theorem lookupCell_putCell {l : List (Nat × Word)} (h : Rising l) (k : Nat) (v : Word) (a : Nat) :
    lookupCell (putCell l k v) a = if a = k then v else lookupCell l a := by
  induction l with
  | nil =>
    simp only [putCell]
    split <;> simp only [lookupCell] <;> split <;> simp_all
    omega
  | cons y l ih =>
    obtain ⟨h1, h2⟩ := List.pairwise_cons.mp h
    simp only [putCell]
    split
    · next hk =>
      split
      · next hv =>
        split
        · next e =>
          subst e hv
          refine lookupCell_of_lt fun x hx => ?_
          rcases List.mem_cons.mp hx with rfl | hx
          · exact hk
          · have := h1 x hx; omega
        · rfl
      · simp only [lookupCell, eq_comm]
    · split
      · next hk e =>
        subst e
        split
        · next hv =>
          split
          · next e =>
            subst e hv
            exact lookupCell_of_lt fun x hx => h1 x hx
          · simp only [lookupCell]
            rw [if_neg (by omega)]
        · simp only [lookupCell]
          split <;> simp_all
          omega
      · simp only [lookupCell, ih h2]
        split <;> split <;> simp_all

/-- Reading after storing: the word stored at its address, every other word as before. -/
theorem Memory.read_write {m : Memory} (h : m.wf) (k : Nat) (v : Word) (a : Nat) :
    (m.write k v).read a = if a = k then v else m.read a := lookupCell_putCell h.1 k v a

/-- Storing keeps the one form of the words. -/
theorem Memory.write_wf {m : Memory} (h : m.wf) {k : Nat} (hk : k < memoryWords) (v : Word) : (m.write k v).wf := by
  refine ⟨putCell_rising h.1 k v, fun x hx => ?_⟩
  rcases mem_putCell hx with hx | ⟨rfl, hv⟩
  · exact h.2 x hx
  · exact ⟨hv, hk⟩

/-- The words after hub reset have the one form. -/
theorem Memory.reset_wf : Memory.reset.wf := by decide

/-- Every place of every block is within the store. -/
theorem place_lt (b : BlockId) (k : Nat) : 8 * b.val + k % 8 < memoryWords := by
  have := b.isLt; unfold memoryWords; omega

/-! ### The image check (R21) -/

/-- The computation of `checkImage` is the one the statements describe. -/
theorem Hub.checkFinds_iff (h : Hub) (c : Context) (o : Option IsoReason) :
    h.CheckFinds c o ↔ h.checkImage c = o := by
  unfold Hub.CheckFinds Hub.checkImage
  simp only [List.any_eq_true]
  split
  · exact eq_comm
  · split <;> exact eq_comm

/-! ### Notices (R37, R150, R151) -/

@[simp] theorem Port.told_nil (x : Port) : x.told [] = x := by unfold Port.told; split <;> rfl

@[simp] theorem Hub.post_rest (h : Hub) (p : PortId) (n : Notice) :
    (∀ j, (h.post p n).frame j = h.frame j) ∧
    (∀ b, (h.post p n).block b = h.block b) ∧
    (∀ k, (h.post p n).cls k = h.cls k) ∧
    (∀ j, (h.post p n).ctx j = h.ctx j) ∧
    (∀ j, (h.post p n).handle j = h.handle j) ∧
    (∀ j, (h.post p n).effOf j = h.effOf j) ∧
    (h.post p n).memory = h.memory ∧
    (h.post p n).waitList = h.waitList ∧
    (h.post p n).isolation = h.isolation := by
  unfold Hub.post; split <;> simp

/-- Posting a notice changes the notice queue of its port, where that is ONLINE, and nothing else. -/
theorem Hub.post_port (h : Hub) (p : PortId) (n : Notice) (q : PortId) :
    (h.post p n).port q = if q = p then (h.port p).told [n] else h.port q := by
  unfold Hub.post Port.told Hub.online
  split <;> split <;> simp_all

@[simp] theorem Port.told_rest (x : Port) (ns : List Notice) :
    (x.told ns).state = x.state ∧ (x.told ns).settings = x.settings ∧ (x.told ns).claim = x.claim ∧
    (x.told ns).hold = x.hold ∧ (x.told ns).filling = x.filling ∧ (x.told ns).stack = x.stack ∧
    (x.told ns).latch = x.latch ∧ (x.told ns).epoch = x.epoch := by
  unfold Port.told; split <;> simp

@[simp] theorem Hub.postIfSubscribed_rest (h : Hub) (c : ClassId) (p : PortId) :
    (∀ j, (h.postIfSubscribed c p).frame j = h.frame j) ∧
    (∀ b, (h.postIfSubscribed c p).block b = h.block b) ∧
    (∀ k, (h.postIfSubscribed c p).cls k = h.cls k) ∧
    (∀ j, (h.postIfSubscribed c p).ctx j = h.ctx j) ∧
    (∀ j, (h.postIfSubscribed c p).handle j = h.handle j) ∧
    (∀ j, (h.postIfSubscribed c p).effOf j = h.effOf j) ∧
    (h.postIfSubscribed c p).memory = h.memory ∧
    (h.postIfSubscribed c p).waitList = h.waitList ∧
    (h.postIfSubscribed c p).isolation = h.isolation := by
  unfold Hub.postIfSubscribed; split <;> simp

| Your goal |
Filter the entries and copy out every line with the word "next".

| Written answer |
    · next hk =>
      · next hv =>
        · next e =>
      · next hk e =>
        · next hv =>
          · next e =>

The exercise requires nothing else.